### Data for the task
- - -

-- ==== Sys2Proof/Laws/EffectsStore.lean ====
section
/-! SUPPORT. The effects of each operation of Machine/ (Store.lean, Dma.lean): the primitive changes it may make, as a mask. -/
namespace Sys2Proof.Machine
open Sys2Proof
set_option linter.unusedTactic false
set_option linter.unreachableTactic false
set_option linter.unusedVariables false
set_option linter.unusedSimpArgs false
variable {A : Nat} {P : State → Prop}

theorem State.markFrozen_keeps (hP : Keeps A P) (hA : Sub 0x100 A) {s : State} {i bit : Nat} (hs : P s) : P (State.markFrozen s i bit) := by
  unfold State.markFrozen
  repeat' first
    | with_reducible assumption
    | with_reducible refine hP.writer (hA.mono (by decide)) _ _ _ ?_
    | with_reducible refine keeps_ite ?_ ?_
    | split

theorem State.freezeMaster_keeps (hP : Keeps A P) (hA : Sub 0x2000000008003e9 A) {s : State} {b cls arg : Nat} (hs : P s) : P (State.freezeMaster s b cls arg) := by
  unfold State.freezeMaster
  repeat' first
    | with_reducible assumption
    | lift_lets -underBinder
    | (intro x; revert x; refine keeps_let P ?_ (fun _ _ => ?_))
    | (intro x; clear_value x)
    | with_reducible refine State.raise_unit hP (hA.mono (by decide)) (by first | omega | (simp only [tbPage, jrnlPage, svcPage, swarmPage, eslPage, dmaPage, synPage, domPage, linkPage, dmacPage, chPage, regPage, blkPage, bankPage]; omega)) ?_
    | with_reducible refine State.freeze_unit hP (hA.mono (by decide)) (by first | omega | (simp only [tbPage, jrnlPage, svcPage, swarmPage, eslPage, dmaPage, synPage, domPage, linkPage, dmacPage, chPage, regPage, blkPage, bankPage]; omega)) ?_
    | with_reducible refine State.markFrozen_keeps hP (hA.mono (by decide)) ?_
    | with_reducible refine State.setFld_unit hP (hA.mono (by decide)) (by first | omega | (simp only [tbPage, jrnlPage, svcPage, swarmPage, eslPage, dmaPage, synPage, domPage, linkPage, dmacPage, chPage, regPage, blkPage, bankPage]; omega)) ?_
    | with_reducible refine keeps_ite ?_ ?_
    | split

theorem State.violate_keeps (hP : Keeps A P) (hA : Sub 0x2000000008003e9 A) {s : State} {b cls arg : Nat} {write : Bool} {line : Nat} (hs : P s) : P (State.violate s b cls arg write line) := by
  unfold State.violate
  repeat' first
    | with_reducible assumption
    | lift_lets -underBinder
    | (intro x; revert x; refine keeps_let P ?_ (fun _ _ => ?_))
    | (intro x; clear_value x)
    | with_reducible refine hP.wr (hA.mono (by decide)) _ _ _ (by first | omega | (simp only [tbPage, jrnlPage, svcPage, swarmPage, eslPage, dmaPage, synPage, domPage, linkPage, dmacPage, chPage, regPage, blkPage, bankPage]; omega)) ?_
    | with_reducible refine State.raise_unit hP (hA.mono (by decide)) (by first | omega | (simp only [tbPage, jrnlPage, svcPage, swarmPage, eslPage, dmaPage, synPage, domPage, linkPage, dmacPage, chPage, regPage, blkPage, bankPage]; omega)) ?_
    | with_reducible refine State.addSat_unit hP (hA.mono (by decide)) (by first | omega | (simp only [tbPage, jrnlPage, svcPage, swarmPage, eslPage, dmaPage, synPage, domPage, linkPage, dmacPage, chPage, regPage, blkPage, bankPage]; omega)) ?_
    | with_reducible refine State.error_keeps hP (hA.mono (by decide)) ?_
    | with_reducible refine State.freezeMaster_keeps hP (hA.mono (by decide)) ?_

theorem State.errAddr_keeps (hP : Keeps A P) (hA : Sub 0x1 A) {s : State} {b line half : Nat} {ue : Bool} {det : Nat} (hs : P s) : P (State.errAddr s b line half ue det) := by
  unfold State.errAddr
  repeat' first
    | with_reducible assumption
    | with_reducible refine hP.wr (hA.mono (by decide)) _ _ _ (by first | omega | (simp only [tbPage, jrnlPage, svcPage, swarmPage, eslPage, dmaPage, synPage, domPage, linkPage, dmacPage, chPage, regPage, blkPage, bankPage]; omega)) ?_

theorem State.countCe_keeps (hP : Keeps A P) (hA : Sub 0x200000000000029 A) {s : State} {b line half det : Nat} (hs : P s) : P (State.countCe s b line half det) := by
  unfold State.countCe
  repeat' first
    | with_reducible assumption
    | with_reducible refine State.post_unit hP (hA.mono (by decide)) (by first | omega | (simp only [tbPage, jrnlPage, svcPage, swarmPage, eslPage, dmaPage, synPage, domPage, linkPage, dmacPage, chPage, regPage, blkPage, bankPage]; omega)) ?_
    | with_reducible refine State.errAddr_keeps hP (hA.mono (by decide)) ?_
    | with_reducible refine State.addSat_unit hP (hA.mono (by decide)) (by first | omega | (simp only [tbPage, jrnlPage, svcPage, swarmPage, eslPage, dmaPage, synPage, domPage, linkPage, dmacPage, chPage, regPage, blkPage, bankPage]; omega)) ?_

theorem State.countUe_keeps (hP : Keeps A P) (hA : Sub 0x200000000000029 A) {s : State} {b line half det : Nat} (hs : P s) : P (State.countUe s b line half det) := by
  unfold State.countUe
  repeat' first
    | with_reducible assumption
    | with_reducible refine State.post_unit hP (hA.mono (by decide)) (by first | omega | (simp only [tbPage, jrnlPage, svcPage, swarmPage, eslPage, dmaPage, synPage, domPage, linkPage, dmacPage, chPage, regPage, blkPage, bankPage]; omega)) ?_
    | with_reducible refine State.errAddr_keeps hP (hA.mono (by decide)) ?_
    | with_reducible refine State.addSat_unit hP (hA.mono (by decide)) (by first | omega | (simp only [tbPage, jrnlPage, svcPage, swarmPage, eslPage, dmaPage, synPage, domPage, linkPage, dmacPage, chPage, regPage, blkPage, bankPage]; omega)) ?_

theorem State.bankUeRecord_keeps (hP : Keeps A P) (hA : Sub 0x2000000008003e9 A) {s : State} {b line half det : Nat} (hs : P s) : P (State.bankUeRecord s b line half det) := by
  unfold State.bankUeRecord
  repeat' first
    | with_reducible assumption
    | with_reducible refine State.error_keeps hP (hA.mono (by decide)) ?_

theorem State.readHalf_keeps (hP : Keeps A P) (hA : Sub 0x2000000008023e9 A) {s : State} {b line half : Nat} (hs : P s) : P (State.readHalf s b line half).2 := by
  unfold State.readHalf
  repeat' first
    | with_reducible assumption
    | lift_lets -underBinder
    | (intro x; revert x; refine keeps_let P ?_ (fun _ _ => ?_))
    | (intro x; clear_value x)
    | with_reducible refine State.countCe_keeps hP (hA.mono (by decide)) ?_
    | with_reducible refine State.raise_unit hP (hA.mono (by decide)) (by first | omega | (simp only [tbPage, jrnlPage, svcPage, swarmPage, eslPage, dmaPage, synPage, domPage, linkPage, dmacPage, chPage, regPage, blkPage, bankPage]; omega)) ?_
    | with_reducible refine State.countUe_keeps hP (hA.mono (by decide)) ?_
    | with_reducible refine State.bankUeRecord_keeps hP (hA.mono (by decide)) ?_
    | with_reducible refine hP.bank (hA.mono (by decide)) _ _ _ ?_
    | with_reducible refine keeps_ite ?_ ?_
    | split
    | with_reducible refine keeps_pair (by assumption) ?_
    | with_reducible refine keeps_pair₂ (by assumption) ?_

theorem State.dropFix_keeps (hP : Keeps A P) (hA : Sub 0x2000 A) {s : State} {b line : Nat} (hs : P s) : P (State.dropFix s b line) := by
  unfold State.dropFix
  repeat' first
    | with_reducible assumption
    | lift_lets -underBinder
    | (intro x; revert x; refine keeps_let P ?_ (fun _ _ => ?_))
    | (intro x; clear_value x)
    | with_reducible refine hP.bank (hA.mono (by decide)) _ _ _ ?_
    | with_reducible refine keeps_ite ?_ ?_
    | split
    | with_reducible refine keeps_pair (by assumption) ?_
    | with_reducible refine keeps_pair₂ (by assumption) ?_

theorem State.writeHalf_keeps (hP : Keeps A P) (hA : Sub 0x3000 A) {s : State} {b line half : Nat} {r : Rec} (hs : P s) : P (State.writeHalf s b line half r) := by
  unfold State.writeHalf
  repeat' first
    | with_reducible assumption
    | with_reducible refine State.dropFix_keeps hP (hA.mono (by decide)) ?_
    | with_reducible refine hP.half (hA.mono (by decide)) _ _ _ ?_

theorem State.writePoison_keeps (hP : Keeps A P) (hA : Sub 0x3000 A) {s : State} {b line half : Nat} (hs : P s) : P (State.writePoison s b line half) := by
  unfold State.writePoison
  repeat' first
    | with_reducible assumption
    | with_reducible refine State.dropFix_keeps hP (hA.mono (by decide)) ?_
    | with_reducible refine hP.half (hA.mono (by decide)) _ _ _ ?_

theorem State.injected_keeps (hP : Keeps A P) (hA : Sub 0x2000000008003eb A) {s : State} (hs : P s) : P (State.injected s) := by
  unfold State.injected
  repeat' first
    | with_reducible assumption
    | lift_lets -underBinder
    | (intro x; revert x; refine keeps_let P ?_ (fun _ _ => ?_))
    | (intro x; clear_value x)
    | with_reducible refine State.entry_keeps hP (hA.mono (by decide)) ?_
    | with_reducible refine State.setFld_keeps hP (hA.mono (by decide)) ?_

theorem State.injectHalf_keeps (hP : Keeps A P) (hA : Sub 0x2000000008013eb A) {s : State} {b line half : Nat} (hs : P s) : P (State.injectHalf s b line half) := by
  unfold State.injectHalf
  repeat' first
    | with_reducible assumption
    | lift_lets -underBinder
    | (intro x; revert x; refine keeps_let P ?_ (fun _ _ => ?_))
    | (intro x; clear_value x)
    | with_reducible refine State.injected_keeps hP (hA.mono (by decide)) ?_
    | with_reducible refine hP.half (hA.mono (by decide)) _ _ _ ?_
    | with_reducible refine keeps_ite ?_ ?_
    | split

- - -

### The problem
Within the data above, how many lines include "Machine"? The number alone is the answer.

### Task output
2